With Crown Operating Expenditure slated to move up to $70.65 billion during the current budget year (increasing to $77.04 billion by 2014), there is a risk of external debt getting out of hand.

The bottom-line budget deficit for fiscal 2010 would be $7.07 billion, higher than the December 2009 estimate of $5.13 billion.

The core operating balance, excluding investment gains and losses, is forecast to register a deficit of $8.63 billion for fiscal 2011, again higher than the December estimate of $6.68 billion.

The wider core deficit is largely due to lower-than-expected tax revenues and the expected initial impact of the budget’s tax changes.

Financing costs and one-off expenditure items are also expected to weigh heavy.

According to the Treasury, New Zealand’s fiscal deficit will account for 6.5% of the Gross Domestic Product for year-ending June 30, 2011, but would shrink to 4.5% in 2012 and 3.3% in 2013.

It said net debt would peak to 27.4% of GDP in 2014-2015.

The projections also show that public debt will meet the long-term target of 20% of GDP in 2021-2022, which would be a “substantial achievement” given the size of the shock New Zealand endured during the global slowdown.

“The Crown Accounts would be back in surplus by 2016.”

Agencies Monitor

While the Budget arguably appeases most segments of the population and is investor-friendly, the need to “look out” for international credit ratings agencies is stronger now than ever before.

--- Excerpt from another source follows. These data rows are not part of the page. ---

-- ==== Sys2Proof/Machine/Ops.lean ====
section
/-! DEFINITION. The named operations over memory and registers: storage arrays, the mappers (20_memory.md R90–R105), the
PPU ports and address space (R66–R82), the controller (R86), OAM-DMA (40_step.md R175, R176), the bus primitives (R60–R62),
the stack (10_state.md R28), and taking and leaving an exception (60_exceptions.md R336, 43_control_transfer.md R274). -/

namespace Sys2Proof

/-- The byte at address `a` of a storage array. -/
def Memory.read : Memory → Nat → Byte
  | [], _ => Memory.unlisted
  | (k, d) :: rest, a => if k = a then d else Memory.read rest a

/-- The storage array with no cell for address `a`: it reads as unlisted. -/
def Memory.erase (m : Memory) (a : Nat) : Memory := m.filter fun c => c.1 != a

/-- The cell `(a, d)` put in at its place in the rising order. -/
def Memory.insert : Memory → Nat → Byte → Memory
  | [], a, d => [(a, d)]
  | (k, e) :: rest, a, d => if a < k then (a, d) :: (k, e) :: rest else (k, e) :: Memory.insert rest a d

/-- The storage array with byte `d` at address `a`, in canonical form: a cell that would hold what an unlisted address
reads as is left out. -/
def Memory.write (m : Memory) (a : Nat) (d : Byte) : Memory :=
  if d = Memory.unlisted then m.erase a else (m.erase a).insert a d

namespace Machine

/-- What an operation of a step answers: a value, or the fault that ends the run with the state at the faulting access (R9
`raise`, R320, R323). -/
abbrev Result (α : Type) := Except Fault α

/-! Cartridge -/

/-- Where a nametable page comes from (R81, R99). -/
inductive Mirroring where
  | horizontal
  | vertical
  | singleLower
  | singleUpper
  deriving DecidableEq, Repr

/-- `mirroring()` of the active mapper (R90, R94, R99). -/
def mirroring (s : State) : Mirroring :=
  match s.cart.mapper with
  | .nrom =>
    match s.cart.mirroring with
    | .horizontal => .horizontal
    | .vertical => .vertical
  | .mmc1 =>
    match s.mmc1.control.toNat % 4 with
    | 0 => .singleLower
    | 1 => .singleUpper
    | 2 => .vertical
    | _ => .horizontal

/-- MMC1: the 16-KiB PRG page at CPU address `a` ≥ $8000, of `pages` pages (R100, R101, R102). -/
def mmc1PrgPage (m : Mmc1) (pages a : Nat) : Nat :=
  let switchable := (m.prg &&& 0x0F).toNat % pages
  if !m.booted then (if a < 0xC000 then switchable else pages - 1)
  else if !m.control.getLsbD 2 then ((m.prg &&& 0x0E).toNat + (a - 0x8000) / 16384) % pages
  else if m.control.getLsbD 3 then (if a < 0xC000 then switchable else pages - 1)
  else (if a < 0xC000 then 0 else switchable)

/-- The 16-KiB PRG page at CPU address `a` ≥ $8000 (R91, R100–R102). -/
def prgPage (s : State) (a : Nat) : Nat :=
  match s.cart.mapper with
  | .nrom => (a - 0x8000) / 16384 % s.cart.prgPages
  | .mmc1 => mmc1PrgPage s.mmc1 s.cart.prgPages a

/-- Where in `cart.prg` the byte at CPU address `a` ≥ $8000 stands. -/
def prgOffset (s : State) (a : Nat) : Nat := 16384 * prgPage s a + a % 16384

/-- Whether there is RAM at $6000–$7FFF (R93, R104). -/
def hasCartRam (c : Cart) : Bool :=
  match c.mapper with
  | .nrom => c.nromSram
  | .mmc1 => true

/-- `mapper.read(a)` for a in $4020–$FFFF (R90, R91, R93, R94, R104). -/
def cartRead (addr : Word) (s : State) : Result Byte :=
  let a := addr.toNat
  if 0x8000 ≤ a then .ok (s.cart.prg.read (prgOffset s a))
  else if 0x6000 ≤ a ∧ hasCartRam s.cart then .ok (s.cartRam.read (a - 0x6000))
  else .error (.raised (.unmappedAddress addr) s)

/-- The commit of five bits into the register that bits 14..13 of the address select (R98). -/
def mmc1Commit (a : Nat) (val : Five) (m : Mmc1) : Mmc1 :=
  match a / 8192 % 4 with
  | 0 => { m with control := val, booted := true }
  | 1 => { m with chr0 := val }
  | 2 => { m with chr1 := val }
  | _ => { m with prg := val }

/-- A write of `d` to the serial port at `a` (R96, R97). -/
def mmc1Write (a : Nat) (d : Byte) (m : Mmc1) : Mmc1 :=
  if d.getLsbD 7 then { m with shift := 0, count := 0, control := m.control ||| 0x0C }
  else
    let shift := m.shift ||| ((if d.getLsbD 0 then (1 : Five) else 0) <<< m.count)
    if m.count + 1 = 5 then mmc1Commit a shift { m with shift := 0, count := 0 }
    else { m with shift := shift, count := m.count + 1 }

/-- `mapper.write(a, d)` for a in $4020–$FFFF (R90, R93, R94, R104). -/
def cartWrite (addr : Word) (d : Byte) (s : State) : Result State :=
  let a := addr.toNat
  if 0x8000 ≤ a then
    match s.cart.mapper with
    | .nrom => .error (.raised (.unmappedAddress addr) s)
    | .mmc1 => .ok (s.setMmc1 (mmc1Write a d s.mmc1))
  else if 0x6000 ≤ a ∧ hasCartRam s.cart then .ok (s.setCartRam (s.cartRam.write (a - 0x6000) d))
  else .error (.raised (.unmappedAddress addr) s)

/-- Where in the CHR storage the byte at PPU address `a` < $2000 stands (R92, R103). -/
def chrOffset (s : State) (a : Nat) : Nat :=
  match s.cart.mapper with
  | .nrom => a
  | .mmc1 =>
    let banks := if s.cart.chrPages = 0 then 2 else 2 * s.cart.chrPages
    let bank :=
      if !s.mmc1.control.getLsbD 4 then ((s.mmc1.chr0 &&& 0x1E).toNat + a / 4096) % banks
      else (if a < 0x1000 then s.mmc1.chr0.toNat else s.mmc1.chr1.toNat) % banks
    4096 * bank + a % 4096

/-- `chr_read(a)` (R92, R103). -/
def chrRead (s : State) (a : Nat) : Byte :=
  if s.cart.chrPages = 0 then s.chrRam.read (chrOffset s a) else s.cart.chr.read (chrOffset s a)

/-- `chr_write(a, d)` (R92, R103): CHR-ROM faults, with the PPU address (R321). -/
def chrWrite (a : Nat) (d : Byte) (s : State) : Result State :=
  if s.cart.chrPages = 0 then .ok (s.setChrRam (s.chrRam.write (chrOffset s a) d))
  else .error (.raised (.unmappedAddress (BitVec.ofNat 16 a)) s)

/-! PPU address space -/

/-- The physical 1-KiB page of a logical nametable (R81). -/
def nametablePage (m : Mirroring) (table : Nat) : Nat :=
  match m with
  | .horizontal => table / 2
  | .vertical => table % 2
  | .singleLower => 0
  | .singleUpper => 1

/-- The CIRAM index of a PPU address in $2000–$3EFF (R81). -/
def ciramIndex (m : Mirroring) (a : Nat) : Nat :=
  let n := (a - 0x2000) % 0x1000
  nametablePage m (n / 1024) * 1024 + n % 1024

/-- The palette index of a PPU address in $3F00–$3FFF (R82). -/
def palIndex (a : Nat) : Nat :=
  let p := a % 32
  if p = 0x10 ∨ p = 0x14 ∨ p = 0x18 ∨ p = 0x1C then p - 0x10 else p

/-- `PpuRead(a)` (R80). -/
def ppuRead (s : State) (addr : Nat) : Byte :=
  let a := addr % 0x4000
  if a < 0x2000 then chrRead s a
  else if a < 0x3F00 then s.ppu.ciram.read (ciramIndex (mirroring s) a)
  else s.ppu.pal.read (palIndex a)

/-- `PpuWrite(a, d)` (R80). -/
def ppuWrite (addr : Nat) (d : Byte) (s : State) : Result State :=
  let a := addr % 0x4000
  if a < 0x2000 then chrWrite a d s
  else if a < 0x3F00 then
    .ok (s.setPpu { s.ppu with ciram := s.ppu.ciram.write (ciramIndex (mirroring s) a) d })
  else .ok (s.setPpu { s.ppu with pal := s.ppu.pal.write (palIndex a) d })

/-! PPU ports -/

/-- The address of a port, whatever mirror of it was accessed (R64, R321). -/
def portAddress (p : Nat) : Word := BitVec.ofNat 16 (0x2000 + p)

/-- The VRAM address increment (R78). -/
def vramIncrement (p : Ppu) : Word := if p.ctrl.getLsbD 2 then 32 else 1

/-- A read of PPUSTATUS (R71): bit 7 is the vblank flag, bits 6..0 are the next free input DRAW. -/
def readPpuStatus (s : State) : Byte × State :=
  let free := Config.draw s.draws
  ((if s.ppu.vblank then 0x80 else 0) ||| free.setWidth 8,
    (s.setPpu { s.ppu with vblank := false, w := false }).setDraws (s.draws + 1))

/-- A read of PPUDATA (R75). -/
def readPpuData (s : State) : Byte × State :=
  let a := s.ppu.v.toNat % 0x4000
  let v := s.ppu.v + vramIncrement s.ppu
  if 0x3F00 ≤ a then (ppuRead s a, s.setPpu { s.ppu with buf := ppuRead s (a - 0x1000), v := v })
  else (s.ppu.buf, s.setPpu { s.ppu with buf := ppuRead s a, v := v })

/-- `PpuPortRead($2000 + p)` (R77): ports 0, 1, 3, 5 and 6 are write-only. -/
def portRead (p : Nat) (s : State) : Result (Byte × State) :=
  match p with
  | 2 => .ok (readPpuStatus s)
  | 4 => .ok (s.ppu.oam.read s.ppu.oamaddr.toNat, s)
  | 7 => .ok (readPpuData s)
  | _ => .error (.raised (.invalidMmioRead (portAddress p)) s)

/-- A write of PPUCTRL (R67): enabling the NMI while status[7] is set is an NMI edge. -/
def writePpuCtrl (d : Byte) (s : State) : State :=
  (s.setNmiLatch (s.nmiLatch || (!s.ppu.ctrl.getLsbD 7 && d.getLsbD 7 && s.ppu.vblank))).setPpu { s.ppu with ctrl := d }

/-- A write of OAMDATA (R70). -/
def writeOamData (d : Byte) (s : State) : State :=
  s.setPpu { s.ppu with oam := s.ppu.oam.write s.ppu.oamaddr.toNat d, oamaddr := s.ppu.oamaddr + 1 }

/-- A write of PPUSCROLL (R73). -/
def writePpuScroll (d : Byte) (s : State) : State :=
  if !s.ppu.w then s.setPpu { s.ppu with scrollX := d, w := true }
  else s.setPpu { s.ppu with scrollY := d, w := false }

/-- A write of PPUADDR (R74). -/
def writePpuAddr (d : Byte) (s : State) : State :=
  if !s.ppu.w then s.setPpu { s.ppu with tHi := d, w := true }
  else s.setPpu { s.ppu with v := mkWord d s.ppu.tHi, w := false }

/-- A write of PPUDATA (R76). -/
def writePpuData (d : Byte) (s : State) : Result State := do
  let s ← ppuWrite (s.ppu.v.toNat % 0x4000) d s
  .ok (s.setPpu { s.ppu with v := s.ppu.v + vramIncrement s.ppu })

/-- `PpuPortWrite($2000 + p, d)` (R77). -/
def portWrite (p : Nat) (d : Byte) (s : State) : Result State :=
  match p with
  | 0 => .ok (writePpuCtrl d s)
  | 1 => .ok (s.setPpu { s.ppu with mask := d })
  | 2 => .error (.raised (.invalidMmioWrite (portAddress 2)) s)
  | 3 => .ok (s.setPpu { s.ppu with oamaddr := d })
  | 4 => .ok (writeOamData d s)
  | 5 => .ok (writePpuScroll d s)
  | 6 => .ok (writePpuAddr d s)
  | _ => writePpuData d s

/-! Controller #1 -/

/-- The button states a read sees (R86): what the host holds, or the next free input. -/
def buttonStates (s : State) : Byte × State :=
  match s.pad.buttons with
  | some b => (b, s)
  | none => (Config.buttons s.draws, s.setDraws (s.draws + 1))

/-- `ControllerRead()` (R86). -/
def controllerRead (s : State) : Byte × State :=
  if s.pad.ptr < 8 then
    let (b, s') := buttonStates s
    (if b.getLsbD s.pad.ptr then 1 else 0, s'.setPad { s.pad with ptr := s.pad.ptr + 1 })
  else (1, s)

/-- `ControllerWrite(d)` (R86). -/
def controllerWrite (d : Byte) (s : State) : State :=
  s.setPad { s.pad with strobe := d.getLsbD 0, ptr := if d.getLsbD 0 then s.pad.ptr else 0 }

/-! The bus -/

/-- `MemRead(addr)` (R60), with its side effects (R53). -/
def memRead (addr : Word) (s : State) : Result (Byte × State) :=
  let a := addr.toNat
  if a ≤ 0x1FFF then .ok (s.ram.read (a % 2048), s)
  else if a ≤ 0x3FFF then portRead (a % 8) s
  else if a = 0x4014 then .error (.raised (.invalidMmioRead addr) s)
  else if a = 0x4016 then .ok (controllerRead s)
  else if a ≤ 0x4017 then .ok (0, s)
  else if a ≤ 0x401F then .error (.raised (.unmappedAddress addr) s)
  else do .ok (← cartRead addr s, s)

/-- `MemObserve(addr)` (R62): the value a read would return, without its side effects, and 0 where a read would fault. -/
def memObserve (addr : Word) (s : State) : Byte :=
  match memRead addr s with
  | .ok (d, _) => d
  | .error _ => 0

/-- The last `n` bytes of the OAM-DMA copy from page `d`, in increasing order (R175). -/
def oamDmaCopy (d : Byte) : Nat → State → Result State
  | 0, s => .ok s
  | n + 1, s => do
    let i := 255 - n
    let (b, s) ← memRead (mkWord (BitVec.ofNat 8 i) d) s
    oamDmaCopy d n (s.setPpu { s.ppu with oam := s.ppu.oam.write i b })

/-- `OamDma(d)`: the 256 bytes (R175) and the stall cycles (R176). -/
def oamDma (d : Byte) (s : State) : Result (Nat × State) := do
  let s' ← oamDmaCopy d 256 s
  .ok (if s.odd then 514 else 513, s')

/-- `MemWrite(addr, d)` (R61): the extra CPU cycles it consumed, and the state. -/
def memWrite (addr : Word) (d : Byte) (s : State) : Result (Nat × State) :=
  let a := addr.toNat
  if a ≤ 0x1FFF then .ok (0, s.setRam (s.ram.write (a % 2048) d))
  else if a ≤ 0x3FFF then do .ok (0, ← portWrite (a % 8) d s)
  else if a = 0x4014 then oamDma d s
  else if a = 0x4016 then .ok (0, controllerWrite d s)
  else if a ≤ 0x4017 then .ok (0, s)
  else if a ≤ 0x401F then .error (.raised (.unmappedAddress addr) s)
  else do .ok (0, ← cartWrite addr d s)

/-- `extra <- extra + k` (R9, R166). -/
def addCycles (k : Nat) (s : State) : State := s.setStepCycles (s.stepCycles + k)

/-! Faults -/

/-- The end of a run (R320, R357): `status` becomes Faulted, and in debug mode the host gets one BreakState with `err` set. -/
def enterFaulted (kind : FaultKind) (s : State) : State :=
  (s.setStatus (.faulted kind)).setGate { s.gate with
    published := if s.gate.mode = .debug then ⟨s.pc, some kind⟩ :: s.gate.published else s.gate.published }

/-- `raise Fault(kind, info)` (R320): the step ends at the faulting access, in the state that access found. -/
def raiseFault : Fault → Host.Outcome State Fault Refusal
  | .raised kind s => .fault (.raised kind (enterFaulted kind s))

/-- The outcome of a step's part that may fault. -/
def toOutcome : Result State → Host.Outcome State Fault Refusal
  | .ok s => .next s
  | .error f => raiseFault f

/-! The stack -/

/-- `$0100 | SP` (R24). -/
def stackAddress (sp : Byte) : Word := 0x0100 ||| sp.setWidth 16

/-- `Push(v8)` (R28). -/
def push (v : Byte) (s : State) : Result State := do
  let (_, s) ← memWrite (stackAddress s.sp) v s
  .ok (s.setSp (s.sp - 1))

/-- `Pull()` (R28). -/
def pull (s : State) : Result (Byte × State) :=
  let s := s.setSp (s.sp + 1)
  memRead (stackAddress s.sp) s

/-- `Push16(v16)`: the high byte first (R28). -/
def push16 (v : Word) (s : State) : Result State := do
  let s ← push (highByte v) s
  push (lowByte v) s

/-- `Pull16()`: the low byte first (R28). -/
def pull16 (s : State) : Result (Word × State) := do
  let (lo, s) ← pull s
  let (hi, s) ← pull s
  .ok (mkWord lo hi, s)

/-! Exceptions -/

/-- The two reads of a vector and the jump through it, low byte first (R50, R56). -/
def jumpThrough (vec : Word) (s : State) : Result State := do
  let (lo, s) ← memRead vec s
  let (hi, s) ← memRead (vec + 1) s
  .ok (s.setPc (mkWord lo hi))

/-- Taking an exception, shared by NMI, IRQ and BRK (R275, R336, R337): the return address and the status byte go to the
stack, I becomes 1, PC comes from the vector. -/
def takeException (returnPc : Word) (status : Byte) (vec : Word) (s : State) : Result State := do
  let s ← push16 returnPc s
  let s ← push status s
  jumpThrough vec (s.setFlags { s.flags with i := true })

/-- `InterruptEntry(vec)` (R336): B is pushed as 0, bit 5 as 1, and the step takes 7 cycles. -/
def interruptEntry (vec : Word) (s : State) : Result State :=
  takeException s.pc ((getP s.flags &&& 0xEF) ||| 0x20) vec (s.setStepCycles 7)

/-- Returning from an exception (R274, R338): the status byte, then PC, without adding 1. -/
def returnFromException (s : State) : Result State := do
  let (p, s) ← pull s
  let (pc, s) ← pull16 (s.setFlags (setP p))
  .ok (s.setPc pc)

/-- The NMI vector (R56). -/
def nmiVector : Word := 0xFFFA
/-- The reset vector (R56). -/
def resetVector : Word := 0xFFFC
/-- The IRQ and BRK vector (R56). -/
def irqVector : Word := 0xFFFE

end Machine

end Sys2Proof
end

Mr English said the fiscal policy of his Government was “strong enough for any credit rating agency to remove its negative watch and that the medium-term outlook for the economy is unambiguously better.”

The Budget may constrain the Reserve Bank of New Zealand to consider lifting the interest rate and review its Monetary Policy in the light of ballooning external debt, which Prime Minister John Key hoped would not happen.

International Credit Rating Agencies were apparently not impressed.

Fitch Ratings said the Government’s intention to reduce the budget deficit was a step in the right direction but found it insufficient to remove its negative outlook of the sovereign rating announced in July 2009.

The Agency’s Asia Director Ai Ling Ngiam told Dow Jones Newswires that “one budget would not change the negative look.”

“We need to conduct a more holistic assessment,” he said.

Fitch lowered the outlook on New Zealand’s foreign-currency rating to negative from stable last summer, saying it had concerns about the country’s growth outlook, current-account deficit and overseas liabilities.

Its current rating is AA-plus.

But Standard & Poor’s left its credit rating of AA+ debt rating untouched, saying that the country’s credit was well supported by sound public finances and open and transparent policies.

The firm’s Credit Analyst said, “The outlook has improved since the last budget and there remains an achievable and believable path to return the operating position to surplus, although the forecast deficit for 2011 is large,” she said.